Change (3/May/2018): I added one line apart from the old answer. The old one itself is self-sufficient to this question, but it real practice we initialize 'target network' as the same value to the 'behavioural network'. I added this point. Search the line having 'Change0': You need to do this only once right after when the target network's parameters are just initialized. Without 'Change0', you first round of gradient-based update would become nasty since Q_target and Q_behaviour are not correlated while you need both to be somewhat related ex) TD = r + gamma*Q_target - Q_behaviour for the update.
Seems a bit late but hope this helps.
The critical problem of TF-RNN series possess is that we cannot directly designate the variables for RNNs unlike plain feedforward or convolutional NNs, so that we can't do simple work - get EMAed vars and plug into the network.
Let's go into the real deal(I attached a practice code to look-up for this, so please refer EMA_LSTM.py).
Shall we say, there is a network function containing LSTM:
def network(in_x,in_h):
# Input: 'in_x' is the input sequence, 'in_h' is the initial hidden cell(c,m)

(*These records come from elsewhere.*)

/-- A blocking reference is over: the context goes on after it. -/
def Ctx.resume (c : Ctx) (r : Req) : Ctx :=
  if r.blocking then { c.advance r.len with st := .ready, wait := none } else c

/-- A reference that has failed at its home traps nothing yet: the deferred-fault register takes the cause and `p` (R409). A failed amo,
one refused for poison after it has issued among them (log 40), leaves its destination poisoned. -/
def Ctx.lateFail (c : Ctx) (r : Req) (cause : Nat) (p : Word) : Ctx :=
  let c :=
    match r.op with
    | .pget => c.fill r [{}]
    | .load _ _ => (c.fill r [⟨0, true⟩])
    | .amo _ _ => if c.wants r then { c.fill r [⟨0, true⟩] with latch := r.wordPtr } else c
    | _ => c
  c.defer cause p

def MemOp.isAmo : MemOp → Bool
  | .amo _ _ => true
  | _ => false

/-- A failed answer (R409). Blocking references trap at once, but for an amo, which blocks only where it may be refused for poison (R230,
log 40): it traps that refusal, and defers what its home finds as every amo does. -/
def State.takeFailure (s : State) (r : Req) (cause : Nat) (p : Word) : State :=
  let id := ctxId r.src r.slot
  let c := s.ctxAt id
  if r.blocking && (!r.op.isAmo || decide (cause = cPOISON_CONSUMED)) then s.trapAt id cause p
  else if c.st = .idle then s
  else s.setCtxAt id ((c.lateFail r cause p).resume r)

/-- A context that a rotation takes out, and whose parked reference the bank has served: c.epc is saved after the instruction, which is
complete (R73; log 41). -/
def State.savedAfter (s : State) (id : Nat) : State :=
  let c := s.ctxAt id
  if s.rotations.any (fun r => r.left.contains id) && !c.inTrap then s.setCtxAt id { c with epc := c.pc } else s

/-- One answer at its context. A bank's own refill that is refused or purged goes again (R74, R52). -/
def State.takeReply (s : State) (r : Req) (a : Answer) : State :=
  let id := ctxId r.src r.slot
  let c := s.ctxAt id
  match r.op with
  | .rowLoad n => s.takeRow r n (match a with | .value v => v | _ => ⟨0, true⟩)
  | _ =>
  if 512 ≤ r.slot then
    (if r.slot = 513 ∧ (a = .refused ∨ a = .purged) then { s with refused := s.refused ++ [{ r with tries := r.tries + 1 }] }
    else s)
  else if r.blocking && decide (c.st ≠ .blocked (.ref r.id)) then s
  else
    let parked := r.blocking && c.parkedAt.isSome
    let s := if r.blocking then s.unpark id else s
    let c := s.ctxAt id
    let go (c : Ctx) : State := if parked then (s.setCtxAt id (c.resume r)).savedAfter id else s.setCtxAt id (c.resume r)
    match a with
    | .value v => go (c.fill r [v])
    | .probed v full => go (c.fill r [v, { v := wd (b2n full) }])
    | .done => go (c.fill r [{}])
    | .status n => go (c.fill r [{ v := wd n }])
    | .failed cause => s.takeFailure r cause r.ptr
    | .poisoned => s.takeFailure r cPOISON_CONSUMED c.latch
    | .refused =>
      if r.tries < r.limit then { s with refused := s.refused ++ [{ r with tries := r.tries + 1 }] }
      else s.trapAt id cWAIT_OVERFLOW r.ptr
    | .expired => s.trapAt id cWAIT_TIMEOUT r.ptr
    | .purged => s.setCtxAt id { c with st := .ready, wait := none, again := 0, plainWait := false }
    | .owner f => s.setCtxAt id { c with st := .blocked (.helping r f none) }
    | .claimed _ => s
    | .notClaimed => s

/-- Is the answer a claim's, which FRAME_START takes? -/
def Reply.isClaim (x : Reply) : Bool := decide (x.req.op = .claim)

/-- Answers from one home tile to one tile come in their order (R16). -/
def State.replyFirst (s : State) (k : Nat) (x : Reply) : Bool :=
  !(s.replies.take k).any (fun (y : Reply) =>
    y.req.src == x.req.src && dpaTile y.req.dpa == dpaTile x.req.dpa && dpaPkg y.req.dpa == dpaPkg x.req.dpa)

/-- An answer is taken; a tile at G takes none until it returns (R24). -/
def execReply (k : Nat) (s : State) : Out :=
  match s.replies[k]? with
  | none => .next s
  | some x =>
    if x.isClaim || decide ((s.tileAt x.req.src).point = .g) || !s.replyFirst k x then .next s
    else .next ({ s with replies := s.replies.eraseIdx k }.takeReply x.req x.ans).unstall

/-! ### Refusals, deadlines, cancels (R69, R70, R73) -/

/-- Refusals of send.mc go again together, once every destination has answered (R248). -/
def State.retryMsg (s : State) (j : Nat) (m : Msg) : State :=
  match m.origin with
  | .mcast id =>
    match (s.ctxAt id).st with
    | .blocked (.mcast d left) =>
      if left.any (fun (x : Nat × Nat) => x.2 == 0) then s
      else
        let mine (x : Msg) : Bool := decide (x.origin = .mcast id)
        { s with
          msgs := s.msgs ++ s.refusedMsgs.filter mine
          refusedMsgs := s.refusedMsgs.filter (fun x => !mine x) }.setCtxAt id
          { s.ctxAt id with st := .blocked (.mcast d (left.map (fun (x : Nat × Nat) => if x.2 = 1 then (x.1, 0) else x))) }
    | _ => { s with refusedMsgs := s.refusedMsgs.eraseIdx j }
  | _ => { s with msgs := s.msgs ++ [m], refusedMsgs := s.refusedMsgs.eraseIdx j }

/-- A bank's own refill goes to the home that its pointer now has, by the tables of its tenant, whatever the rights there; while its page
is being moved, or is not there, it waits on (R74, R52, R60). Where the pointer names no word any more, it goes where the word was. -/
def State.refill (s : State) (k : Nat) (r : Req) : State :=
  let go (s : State) (d : Nat) : State := { s with net := s.net ++ [{ r with dpa := d }], refused := s.refused.eraseIdx k }
  if dpaLoft r.dpa then go s r.dpa
  else
    match (s.asTenant r.via r.tenant).unitXlate 1024 r.via r.tenant r.ptr 8 {} with
    | .to t => go s t.dpa
    | .trap _ => go s r.dpa
    | .malformed pte => go (s.post (badTable r.tenant r.via none (dpaTile r.dpa) r.ptr pte)) r.dpa
    | _ => s

/-- Does the context that the refused message is from stand in a tile at G (R23)? -/
def State.senderSleeps (s : State) (m : Msg) : Bool :=
  match m.context with
  | some id => decide ((s.tileAt (tileOf id)).point = .g)
  | none => match m.origin with
    | .copy tile => decide ((s.tileAt tile).point = .g)
    | _ => false

/-- The backoff of a refused reference ends, or of a refused message for `k` past the references. The context issues the
instruction again, so the reference is translated again (R51). -/
def execRefusalRetry (k : Nat) (s : State) : Out :=
  match s.refused[k]? with
  | some r =>
    if r.slot = 513 then .next (s.refill k r)
    else
      let id := ctxId r.src r.slot
      let s := { s with refused := s.refused.eraseIdx k }
      if (s.ctxAt id).st = .blocked (.ref r.id) then
        .next (s.setCtxAt id { s.ctxAt id with st := .ready, wait := none, again := r.tries })
      else .next s
  | none =>
    let j := k - s.refused.length
    match s.refusedMsgs[j]? with
    | some m => .next (if s.senderSleeps m then s else s.retryMsg j m)
    | none => .next s

/-- Is the deadline of the entry past (R70)? -/
def Wait.expired (w : Wait) (now : Nat) : Bool :=
  match w.deadline with
  | none => false
  | some d => decide (d ≤ now / 1024)

def State.expire (s : State) : List Wait → State
  | [] => s
  | w :: ws =>
    if w.expired s.cycle.toNat then (s.answerWait w .expired).expire ws else s.expire ws

/-- All banks look at their deadlines in the reference cycles that are multiples of 1024. What they serve in the cycle comes first: where
entries have expired, they serve nothing more in it (R70). -/
def execDeadlineCheck (s : State) : Out :=
  s.when (s.cycle.toNat % 1024 == 0 && s.waits.any (fun w => w.expired s.cycle.toNat)) { s.expire s.waits with looked := true }

/-- The sweep of a partition in a tile among the units that do one thing in a cycle (R175). -/
def sweepUnit (tile part : Nat) : Nat := 2 ^ 31 + tile * 32 + part

/-- Is it the sweep's turn for a slot that is not READY? Every lower one of its tile has entered SWAPPING or waits for Carousel, the
partition has not issued in this cycle, and the sweep has not either. -/
def State.sweeps (s : State) (r : Rotation) (ctx : Nat) : Bool :=
  let tile := tileOf ctx
  r.left.all (fun x => tileOf x != tile || decide (ctx ≤ x)
      || (match (s.ctxAt x).st with | .ready => true | .swapping => true | .borrowed => true | _ => false))
    && !s.ctxs.any (fun x => tileOf x.1 == tile && s.partOf x.1 == r.part && x.2.lastIssue == some s.cycle.toNat)
    && !s.served.any (fun x => x.1 == sweepUnit tile r.part)

/-- The sweep has taken a slot in this cycle. -/
def State.swept (s : State) (tile part : Nat) : State := { s with served := s.served ++ [(sweepUnit tile part, 0)] }

/-- The instruction has had no effect, and issues again as a whole when the context is back (R334): c.epc is saved at it (R73),
but for a trap handler's, which holds where the handler returns (R335; log 41). -/
def Ctx.cancelled (c : Ctx) : Ctx :=
  { c with
    st := .ready, wait := none, epc := if c.inTrap then c.epc else c.pc, again := 0, plainWait := false, seen := [],
    walked := [], hold := none }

# Output: 'hidden_outputs' is the output sequence(c-sequence), 'net' is the list of parameters used in this network function
cell = tf.nn.rnn_cell.BasicLSTMCell(3, state_is_tuple=True)
in_h = tf.nn.rnn_cell.LSTMStateTuple(in_h[0], in_h[1])
hidden_outputs, last_tuple = tf.nn.dynamic_rnn(cell, in_x, dtype=tf.float32, initial_state=in_h)
net = [v for v in tf.trainable_variables() if tf.contrib.framework.get_name_scope() in v.name]
return hidden_outputs, net
Then you declare tf.placeholder for the necessary inputs, which are:
in_x = tf.placeholder("float", [None,None,6])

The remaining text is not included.